*** AVAILABLE DATA Section Begins ***
@[simp] theorem view_execGcRowProgrammed (job : Nat) (s : State) {m : Nat} (hm : 142646784 &&& m = 142646784) : view m (outState (execGcRowProgrammed job s) s) = view m s := by
  refine view_mono hm ?_
  unfold execGcRowProgrammed
  simp only [outState_next]
  (repeat' split) <;> simp

@[simp] theorem view_itemDone (s : State) (j : Job) (n : Nat) {m : Nat} (hm : 4096 &&& m = 4096) : view m (State.itemDone s j n) = view m s := by
  refine view_mono hm ?_
  unfold State.itemDone
  dsimp only; split <;> simp

@[simp] theorem view_wakeWaiters (s : State) (r : LRec) {m : Nat} (hm : 137102304 &&& m = 137102304) : view m (State.wakeWaiters s r) = view m s := by
  refine view_mono hm ?_
  unfold State.wakeWaiters
  repeat' (first | (simp [*]; done) | split | rw [view_foldl] | rw [view_foldlp] | intro _ _ | simp)

@[simp] theorem view_drained (s : State) (seg : Nat) (i : JobItem) (r : LRec) (set_ : Bool) {m : Nat} (hm : 137103328 &&& m = 137103328) : view m (State.drained s seg i r set_) = view m s := by
  refine view_mono hm ?_
  unfold State.drained
  split <;> simp

@[simp] theorem view_journalDead (s : State) (j : Job) (i : JobItem) (ks : Nat) {m : Nat} (hm : 38912 &&& m = 38912) : view m (State.journalDead s j i ks) = view m s := by
  refine view_mono hm ?_
  unfold State.journalDead
  simp

@[simp] theorem view_execMapRecordDurable (jseq : Nat) (s : State) {m : Nat} (hm : 145530848 &&& m = 145530848) : view m (outState (execMapRecordDurable jseq s) s) = view m s := by
  refine view_mono hm ?_
  unfold execMapRecordDurable
  simp only [outState_next]
  (repeat' split) <;> simp

@[simp] theorem view_execWriteThroughDone (adm : Nat) (s : State) {m : Nat} (hm : 162308064 &&& m = 162308064) : view m (outState (execWriteThroughDone adm s) s) = view m s := by
  refine view_mono hm ?_
  unfold execWriteThroughDone
  simp only [outState_next]
  (repeat' split) <;> simp

@[simp] theorem view_execJournalPageTimer (s : State) {m : Nat} (hm : 34816 &&& m = 34816) : view m (outState (execJournalPageTimer s) s) = view m s := by
  refine view_mono hm ?_
  unfold execJournalPageTimer
  simp only [outState_next]
  simp

@[simp] theorem view_execCheckpointSlice (s : State) {m : Nat} (hm : 142647040 &&& m = 142647040) : view m (outState (execCheckpointSlice s) s) = view m s := by
  refine view_mono hm ?_
  unfold execCheckpointSlice
  simp only [outState_next]
  (repeat' split) <;> simp

@[simp] theorem view_noteRebuild (s : State) {m : Nat} (hm : 8392704 &&& m = 8392704) : view m (State.noteRebuild s) = view m s := by
  refine view_mono hm ?_
  unfold State.noteRebuild
  split <;> simp

@[simp] theorem view_execSegmentSeal (seg : Nat) (s : State) {m : Nat} (hm : 8427520 &&& m = 8427520) : view m (outState (execSegmentSeal seg s) s) = view m s := by
  refine view_mono hm ?_
  unfold execSegmentSeal
  simp only [outState_next]
  (repeat' split) <;> simp

@[simp] theorem view_reinsert (s : State) (e : IdxEntry) {m : Nat} (hm : 1024 &&& m = 1024) : view m (State.reinsert s e) = view m s := by
  refine view_mono hm ?_
  unfold State.reinsert
  dsimp only; split <;> simp

@[simp] theorem view_execStashReinsert (s : State) {m : Nat} (hm : 1024 &&& m = 1024) : view m (outState (execStashReinsert s) s) = view m s := by
  refine view_mono hm ?_
  unfold execStashReinsert
  simp only [outState_next]
  repeat' (first | (simp [*]; done) | split | rw [view_foldl] | rw [view_foldlp] | intro _ _ | simp)

@[simp] theorem view_execReclaimSweep (range : Nat) (s : State) {m : Nat} (hm : 34816 &&& m = 34816) : view m (outState (execReclaimSweep range s) s) = view m s := by
  refine view_mono hm ?_
  unfold execReclaimSweep
  simp only [outState_next]
  repeat' (first | (simp [*]; done) | split | rw [view_foldl] | rw [view_foldlp] | intro _ _ | simp)

@[simp] theorem view_loseKey (s : State) (e : IdxEntry) (f : FRec) (reason : Nat) {m : Nat} (hm : 34816 &&& m = 34816) : view m (State.loseKey s e f reason) = view m s := by
  refine view_mono hm ?_
  unfold State.loseKey
  split <;> simp

@[simp] theorem view_loseNow (s : State) (loc : Loc) (f : LostEntry) (reason : Nat) (src : Source) {m : Nat} (hm : 145491936 &&& m = 145491936) : view m (State.loseNow s loc f reason src) = view m s := by
  refine view_mono hm ?_
  unfold State.loseNow
  dsimp only; split <;> simp

@[simp] theorem view_recalibrate (s : State) (ch pos slot : Nat) {m : Nat} (hm : 16781312 &&& m = 16781312) : view m (State.recalibrate s ch pos slot) = view m s := by
  refine view_mono hm ?_
  unfold State.recalibrate
  simp

@[simp] theorem view_markRefresh (s : State) (seg : Nat) {m : Nat} (hm : 4096 &&& m = 4096) : view m (State.markRefresh s seg) = view m s := by
  refine view_mono hm ?_
  unfold State.markRefresh
  simp

@[simp] theorem view_readMarks (s : State) (seg ch pos : Nat) (o : ReadOutcome) {m : Nat} (hm : 25169920 &&& m = 25169920) : view m (State.readMarks s seg ch pos o) = view m s := by
  refine view_mono hm ?_
  unfold State.readMarks
  (repeat' split) <;> simp

@[simp] theorem view_countRead (s : State) (seg ch k : Nat) {m : Nat} (hm : 4096 &&& m = 4096) : view m (State.countRead s seg ch k) = view m s := by
  refine view_mono hm ?_
  unfold State.countRead
  simp

@[simp] theorem view_pumpGcReads (s : State) {m : Nat} (hm : 36864 &&& m = 36864) : view m (State.pumpGcReads s) = view m s := by
  refine view_mono hm ?_
  unfold State.pumpGcReads
  repeat' (first | (simp [*]; done) | split | rw [view_foldl] | rw [view_foldlp] | intro _ _ | simp)

@[simp] theorem view_dropRead (s : State) (id : Nat) {m : Nat} (hm : 4096 &&& m = 4096) : view m (State.dropRead s id) = view m s := by
  refine view_mono hm ?_
  unfold State.dropRead
  simp

@[simp] theorem view_returnAll (s : State) (why : Purpose) {m : Nat} (hm : 32768 &&& m = 32768) : view m (State.returnAll s why) = view m s := by
  refine view_mono hm ?_
  unfold State.returnAll
  repeat' (first | (simp [*]; done) | split | rw [view_foldl] | rw [view_foldlp] | intro _ _ | simp)

@[simp] theorem view_readsEnded (s : State) (adm : Nat) {m : Nat} (hm : 162308064 &&& m = 162308064) : view m (State.readsEnded s adm) = view m s := by
  refine view_mono hm ?_
  unfold State.readsEnded
  (repeat' split) <;> simp

@[simp] theorem view_pumpErases (s : State) {m : Nat} (hm : 36864 &&& m = 36864) : view m (State.pumpErases s) = view m s := by
  refine view_mono hm ?_
  unfold State.pumpErases
  repeat' (first | (simp [*]; done) | split | rw [view_foldl] | rw [view_foldlp] | intro _ _ | simp)

@[simp] theorem view_refind (s : State) (adm elem : Nat) (ks : Nat) (key : Bytes) {m : Nat} (hm : 128 &&& m = 128) : view m (State.refind s adm elem ks key) = view m s := by
  refine view_mono hm ?_
  unfold State.refind
  split <;> simp

@[simp] theorem view_listSource (s : State) {m : Nat} (hm : 38912 &&& m = 38912) : view m (State.listSource s) = view m s := by
  refine view_mono hm ?_
  unfold State.listSource
  repeat' (first | (simp [*]; done) | split | rw [view_foldl] | rw [view_foldlp] | intro _ _ | simp)

@[simp] theorem view_readGiven (s : State) (r : ReadOp) {m : Nat} (hm : 162308064 &&& m = 162308064) : view m (State.readGiven s r) = view m s := by
  refine view_mono hm ?_
  unfold State.readGiven
  split <;> simp

@[simp] theorem view_readLost (s : State) (r : ReadOp) {m : Nat} (hm : 162308064 &&& m = 162308064) : view m (State.readLost s r) = view m s := by
  refine view_mono hm ?_
  unfold State.readLost
  (repeat' split) <;> simp

@[simp] theorem view_readsLost (s : State) (loc : Loc) {m : Nat} (hm : 162308064 &&& m = 162308064) : view m (State.readsLost s loc) = view m s := by
  refine view_mono hm ?_
  unfold State.readsLost
  repeat' (first | (simp [*]; done) | split | rw [view_foldl] | rw [view_foldlp] | intro _ _ | simp)

@[simp] theorem view_readEnded (s : State) (r : ReadOp) {m : Nat} (hm : 162308064 &&& m = 162308064) : view m (State.readEnded s r) = view m s := by
  refine view_mono hm ?_
  unfold State.readEnded
  dsimp only; (repeat' split) <;> simp

@[simp] theorem view_suspendDie (s : State) (ch pos : Nat) {m : Nat} (hm : 4096 &&& m = 4096) : view m (State.suspendDie s ch pos) = view m s := by
  refine view_mono hm ?_
  unfold State.suspendDie
  split <;> simp

@[simp] theorem view_pageEnded (s : State) (r : ReadOp) (o : ReadOutcome) {m : Nat} (hm : 162308064 &&& m = 162308064) : view m (State.pageEnded s r o) = view m s := by
  refine view_mono hm ?_
  unfold State.pageEnded
  dsimp only; (repeat' split) <;> simp

@[simp] theorem view_reviewMedia (s : State) {m : Nat} (hm : 145490912 &&& m = 145490912) : view m (State.reviewMedia s) = view m s := by
  refine view_mono hm ?_
  unfold State.reviewMedia
  dsimp only; (repeat' split) <;> simp

@[simp] theorem view_startRebuild (s : State) (onUnit : Segment → Bool) {m : Nat} (hm : 8392704 &&& m = 8392704) : view m (State.startRebuild s onUnit) = view m s := by
  refine view_mono hm ?_
  unfold State.startRebuild
  simp

@[simp] theorem view_markRebuilt (s : State) {m : Nat} (hm : 4096 &&& m = 4096) : view m (State.markRebuilt s) = view m s := by
  refine view_mono hm ?_
  unfold State.markRebuilt
  simp

@[simp] theorem view_endRebuild (s : State) {m : Nat} (hm : 8392704 &&& m = 8392704) : view m (State.endRebuild s) = view m s := by
  refine view_mono hm ?_
  unfold State.endRebuild
  split <;> simp

@[simp] theorem view_failPrograms (s : State) (ch pos : Nat) {m : Nat} (hm : 8425984 &&& m = 8425984) : view m (State.failPrograms s ch pos) = view m s := by
  refine view_mono hm ?_
  unfold State.failPrograms
  repeat' (first | (simp [*]; done) | split | rw [view_foldl] | rw [view_foldlp] | intro _ _ | simp)

@[simp] theorem view_retireDie (s : State) (ch pos : Nat) {m : Nat} (hm : 145529824 &&& m = 145529824) : view m (State.retireDie s ch pos) = view m s := by
  refine view_mono hm ?_
  unfold State.retireDie
  split <;> simp

@[simp] theorem view_retireChannel (s : State) (ch : Nat) {m : Nat} (hm : 145529824 &&& m = 145529824) : view m (State.retireChannel s ch) = view m s := by
  refine view_mono hm ?_
  unfold State.retireChannel
  repeat' (first | (simp [*]; done) | split | rw [view_foldl] | rw [view_foldlp] | intro _ _ | simp)

@[simp] theorem view_retireBlock (s : State) (ch pos slot cause : Nat) {m : Nat} (hm : 145529824 &&& m = 145529824) : view m (State.retireBlock s ch pos slot cause) = view m s := by
  refine view_mono hm ?_
  unfold State.retireBlock
  dsimp only; split <;> simp

@[simp] theorem view_retireMeta (s : State) (ch pos block cause : Nat) {m : Nat} (hm : 145529824 &&& m = 145529824) : view m (State.retireMeta s ch pos block cause) = view m s := by
  refine view_mono hm ?_
  unfold State.retireMeta
  split <;> simp

@[simp] theorem view_execDieResetRetry (ch : Fin 18) (pos : Fin 4) (ok : Bool) (s : State) {m : Nat} (hm : 145529824 &&& m = 145529824) : view m (outState (execDieResetRetry ch pos ok s) s) = view m s := by
  refine view_mono hm ?_
  unfold execDieResetRetry
  simp only [outState_next]
  (repeat' split) <;> simp

@[simp] theorem view_execChannelRetrain (ch : Fin 18) (ok : Bool) (s : State) {m : Nat} (hm : 145529824 &&& m = 145529824) : view m (outState (execChannelRetrain ch ok s) s) = view m s := by
  refine view_mono hm ?_
  unfold execChannelRetrain
  simp only [outState_next]
  (repeat' split) <;> simp

@[simp] theorem view_setAside (s : State) {m : Nat} (hm : 36864 &&& m = 36864) : view m (State.setAside s) = view m s := by
  refine view_mono hm ?_
  unfold State.setAside
  repeat' (first | (simp [*]; done) | split | rw [view_foldl] | rw [view_foldlp] | intro _ _ | simp)

@[simp] theorem view_gcAfresh (s : State) {m : Nat} (hm : 8425472 &&& m = 8425472) : view m (State.gcAfresh s) = view m s := by
  refine view_mono hm ?_
  unfold State.gcAfresh
  split <;> simp

@[simp] theorem view_startCopy (s : State) (g : Segment) (why : Nat) {m : Nat} (hm : 38912 &&& m = 38912) : view m (State.startCopy s g why) = view m s := by
  refine view_mono hm ?_
  unfold State.startCopy
  simp

@[simp] theorem view_execGcSourceStart (s : State) {m : Nat} (hm : 38912 &&& m = 38912) : view m (outState (execGcSourceStart s) s) = view m s := by
  refine view_mono hm ?_
  unfold execGcSourceStart
  simp only [outState_next]
  (repeat' split) <;> simp

@[simp] theorem view_beginCopy (s : State) {m : Nat} (hm : 36864 &&& m = 36864) : view m (State.beginCopy s) = view m s := by
  refine view_mono hm ?_
  unfold State.beginCopy
  (repeat' split) <;> simp

@[simp] theorem view_execCopyDone (seg : Nat) (s : State) {m : Nat} (hm : 302080 &&& m = 302080) : view m (outState (execCopyDone seg s) s) = view m s := by
  refine view_mono hm ?_
  unfold execCopyDone
  simp only [outState_next]
  (repeat' split) <;> simp

@[simp] theorem view_reviewWear (s : State) {m : Nat} (hm : 8392704 &&& m = 8392704) : view m (State.reviewWear s) = view m s := by
  refine view_mono hm ?_
  unfold State.reviewWear
  dsimp only; split <;> simp

@[simp] theorem view_freeSeg (s : State) (seg : Nat) {m : Nat} (hm : 8392704 &&& m = 8392704) : view m (State.freeSeg s seg) = view m s := by
  refine view_mono hm ?_
  unfold State.freeSeg
  simp

@[simp] theorem view_execEraseDone (seg : Nat) (failed : List (Fin 18)) (s : State) {m : Nat} (hm : 145529824 &&& m = 145529824) : view m (outState (execEraseDone seg failed s) s) = view m s := by
  refine view_mono hm ?_
  unfold execEraseDone
  simp only [outState_next]
  repeat' (first | (simp [*]; done) | split | rw [view_foldl] | rw [view_foldlp] | intro _ _ | simp)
*** AVAILABLE DATA Section Ends ***
- [REQUIRED ACTION]: The expected response is the material above given again line by line, from its first line to the line holding "set_) = view m s := by", inclusive.

- [SOLUTION FOR THIS TASK]:
@[simp] theorem view_execGcRowProgrammed (job : Nat) (s : State) {m : Nat} (hm : 142646784 &&& m = 142646784) : view m (outState (execGcRowProgrammed job s) s) = view m s := by
  refine view_mono hm ?_
  unfold execGcRowProgrammed
  simp only [outState_next]
  (repeat' split) <;> simp

@[simp] theorem view_itemDone (s : State) (j : Job) (n : Nat) {m : Nat} (hm : 4096 &&& m = 4096) : view m (State.itemDone s j n) = view m s := by
  refine view_mono hm ?_
  unfold State.itemDone
  dsimp only; split <;> simp

@[simp] theorem view_wakeWaiters (s : State) (r : LRec) {m : Nat} (hm : 137102304 &&& m = 137102304) : view m (State.wakeWaiters s r) = view m s := by
  refine view_mono hm ?_
  unfold State.wakeWaiters
  repeat' (first | (simp [*]; done) | split | rw [view_foldl] | rw [view_foldlp] | intro _ _ | simp)

@[simp] theorem view_drained (s : State) (seg : Nat) (i : JobItem) (r : LRec) (set_ : Bool) {m : Nat} (hm : 137103328 &&& m = 137103328) : view m (State.drained s seg i r set_) = view m s := by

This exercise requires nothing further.